Saudara-saudari terkasih, Dalam spiritualitas Santo Augustinus dari Hippo, hidup rohani selalu bergerak dengan prinsip: Si comprehendis, non est Deus (“Jika engkau merasa sudah sepenuhnya memahami, itu bukan Allah.”). Maknanya: bersama Allah, selalu ada kedalaman baru. Demikian juga dengan imamat. Tidak ada imam yang “selesai dibentuk”. Selama hidup, Tuhan tetap membentuk. Maka hari ulang tahun imamat bukan terutama perayaan pencapaian. Ini adalah perayaan kesetiaan Allah. Bukan pertama-tama: “Lihat apa yang sudah saya lakukan.” Melainkan: “Lihat apa yang Tuhan lakukan dalam hidup saya.” Dan ketika melihat kembali 42 tahun perjalanan, hanya satu kalimat yang sungguh layak diucapkan: Semuanya adalah rahmat.
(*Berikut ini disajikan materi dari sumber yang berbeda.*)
/-- A record is in the dispatcher, for a domain (21 R455). -/
def State.enters (s : State) (p dom : Nat) : State := { s with entered := sset s.entered p dom }

/-- A successful entry: task id and graph id go into the record (R144, R157). -/
def enterTask (p : Nat) (b : List Byte) (s : State) : Run (Nat × State) := do
  let (id, s) := takeTaskId (recDom b) s
  let (g, s) := entryGraph (recDom b) s
  let s ← hvWrite (p + 104) (leBytes 8 id) s
  let s ← hvWrite (p + 72) (leBytes 8 g) s
  pure (id, s.enters p (recDom b))

/-- Push an entry at the bottom of the issuing core's deque, or wait for a chain block (R145, 01 R9). -/
def pushEntry (e : Word) (s : State) : Except Stop State :=
  match s.pushBottom s.focus.core e with
  | some s => .ok s
  | none => .error .pool

/-! ### Waiting as VSYNC does (R150, 12 R311, 04 R90) -/

/-- Wait until every held vector entry of the context is done. -/
def vectorIdle (s : State) : Except Stop State :=
  if s.cur.vq.any (fun e => e.st != .done) then .error (.wait .vector) else .ok s

/-- The pending vector flags that are enabled (04 R90). -/
def flagsUp (s : State) : Bool := s.cur.vflags &&& enabledOf s.cur.kfpe != 0

/-- What a word that ends or suspends its continuation waits for: every held vector entry done, then FPE when an enabled flag is
pending (R150, 04 R90). -/
def vsyncWait (s : State) : Except Stop State := do
  let s ← vectorIdle s
  if flagsUp s then trapS 8 (s.cur.vflags.setWidth 64) else pure s

/-! ### Continuation slots (R143) -/

/-- Write the running continuation to its slot with a state (R143, R154, R156). The pending bit W is kept as given. -/
def saveCont (state : Nat) (w : Bool) (s : State) : Run State := do
  let x := s.cur
  let slot := x.slot.toNat
  let word0 := x.pc.toNat / 4 * 4 + (if x.sup then 2 else 0) + (if w then 1 else 0)
  let gs := ([1, 2, 3, 4, 5].map (fun n => leBytes 8 (sget 0 x.g n).toNat)).flatten
  let s ← hvWrite slot (leBytes 8 word0) s
  let s ← hvWrite (slot + 24) (gs ++ leBytes 8 x.kfpe.toNat ++ leBytes 8 x.kscnt.toNat ++ leBytes 8 x.kseed.toNat) s
  hvWrite (slot + 104) (leBytes 8 state ++ leBytes 4 (bitsW x.kovf 31 0)) s

/-- The context after its continuation left it: idle (07 R163). -/
def Ctx.leave (x : Ctx) : Ctx :=
  { x.emptied with st := .idle, slot := 0, task := 0, graph := 0, apc := 0, rfoot := Footprint.none, wfoot := Footprint.none }

/-- The executing context becomes idle. -/
def leaveCur (s : State) : State := s.setCur s.cur.leave

/-- W of the running continuation's slot. -/
def slotW (s : State) : Run (Bool × State) := do
  let (b, s) ← hvRead s.cur.slot.toNat 8 s
  pure (fieldN (ofBytes b) 0 1 == 1, s)

/-! ### SPAWN, SPAWNX, TSIG, TDEP (R151 to R153) -/

/-- SPAWN (R151). -/
def execSpawn (d a : BitVec 6) (s : State) : Host.Outcome State Fault Refusal :=
  guardedRun (.spawn d a) s (fun s => do
    let (p, s) ← readReg a.toNat s
    let (b, s) ← entryCheck p.toNat s
    let s ← release s
    let (id, s) ← enterTask p.toNat b s
    let s ← pushEntry p s
    writeReg d.toNat (wd id) s)

/-- What a word that ends or suspends its continuation does first: with a packet open it is ILL, before it reads a port (07
R173; log 12). -/
def unlessOpen (s : State) (body : State → Run State) : Run State :=
  if s.cur.packetOpen then ill s else body s

/-- SPAWNX (R151): the parent's slot is the child's joiner, and the value reaches g(d) when the parent resumes. A record has one
joiner: a later SPAWNX of the same record replaces it (log 58). -/
def execSpawnx (d a : BitVec 6) (s : State) : Host.Outcome State Fault Refusal :=
  guardedRun (.spawnx d a) s (fun s => unlessOpen s (fun s => do
    let (p, s) ← readReg a.toNat s
    let (b, s) ← entryCheck p.toNat s
    let s ← vsyncWait s
    let s ← release s
    let (_, s) ← enterTask p.toNat b s
    let slot := s.cur.slot
    let (w, s) ← slotW s
    let s ← saveCont 2 w s
    let s := { s with joiners := sset s.joiners p.toNat slot, joinDest := sset s.joinDest slot.toNat d.toNat }
    let s ← pushEntry p s
    pure (leaveCur s)))

/-- The grant of a counter of 16 bytes as an atomic: where it is served (R152, R153). -/
def counterAt (a : Nat) (s : State) : Run (Spot × State) :=
  if a % 16 ≠ 0 then misaligned a
  else do
    let (e, s) ← globalGrant .atomic a 16 s
    accessSpot e .atomic a 16 s

/-- A value of `n` bytes at an offset of a counter that was granted. -/
def counterGet (a : Nat) (w : Spot) (o n : Nat) (s : State) : Nat := leAt (s.spotRead w a 16) o n

/-- Write bytes at an offset of a counter that was granted. -/
def counterPut (a : Nat) (w : Spot) (o : Nat) (b : List Byte) (s : State) : State :=
  s.spotPut (match w with
    | .frame pa => .frame (pa + o)
    | .entry t => .entry t) (a + o) b

/-- TSIG (R152). -/
def execTsig (d a : BitVec 6) (s : State) : Host.Outcome State Fault Refusal :=
  guardedRun (.tsig d a) s (fun s => do
    let (x, s) ← readReg a.toNat s
    let (at_, s) ← counterAt x.toNat s
    let s ← release s
    let c := counterGet x.toNat at_ 0 4 s
    let p := counterGet x.toNat at_ 8 8 s
    let s ← (if c = 1 ∧ p ≠ 0 then do
        let (b, s) ← entryCheck p s
        pushEntry (wd p) ((counterPut x.toNat at_ 8 (leBytes 8 0) s).enters p (recDom b))
      else pure s)
    let s := if c ≠ 0 then counterPut x.toNat at_ 0 (leBytes 4 (c - 1)) s else s
    writeReg d.toNat (wd c) s)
Rahmat yang menopang saat lemah. Rahmat yang menghibur saat sepi. Rahmat yang menguatkan saat salib terasa berat. Hari ini, bersama Nabi Amos, kita percaya: Allah masih membangun yang retak. Bersama Injil, kita percaya: Kristus masih menuangkan anggur baru. Maka pada HUT Imamat ke-42 ini, doa Gereja untuk kami, para imam sangat sederhana namun mendalam: Semoga Tuhan yang telah memanggil, tetap menjaga. Semoga Kristus yang telah mengurapi, tetap memperbarui. Semoga Roh Kudus terus menjadikan hati setiap imam sebagai bejana baru bagi anggur Injil. Dan semoga di senja perjalanan imamat nanti, satu kalimat Santo Thomas Aquinas tetap menjadi nyanyian hati: Non nisi Te, Domine (“Tiada yang kuinginkan selain Engkau, ya Tuhan.” Amin (JT).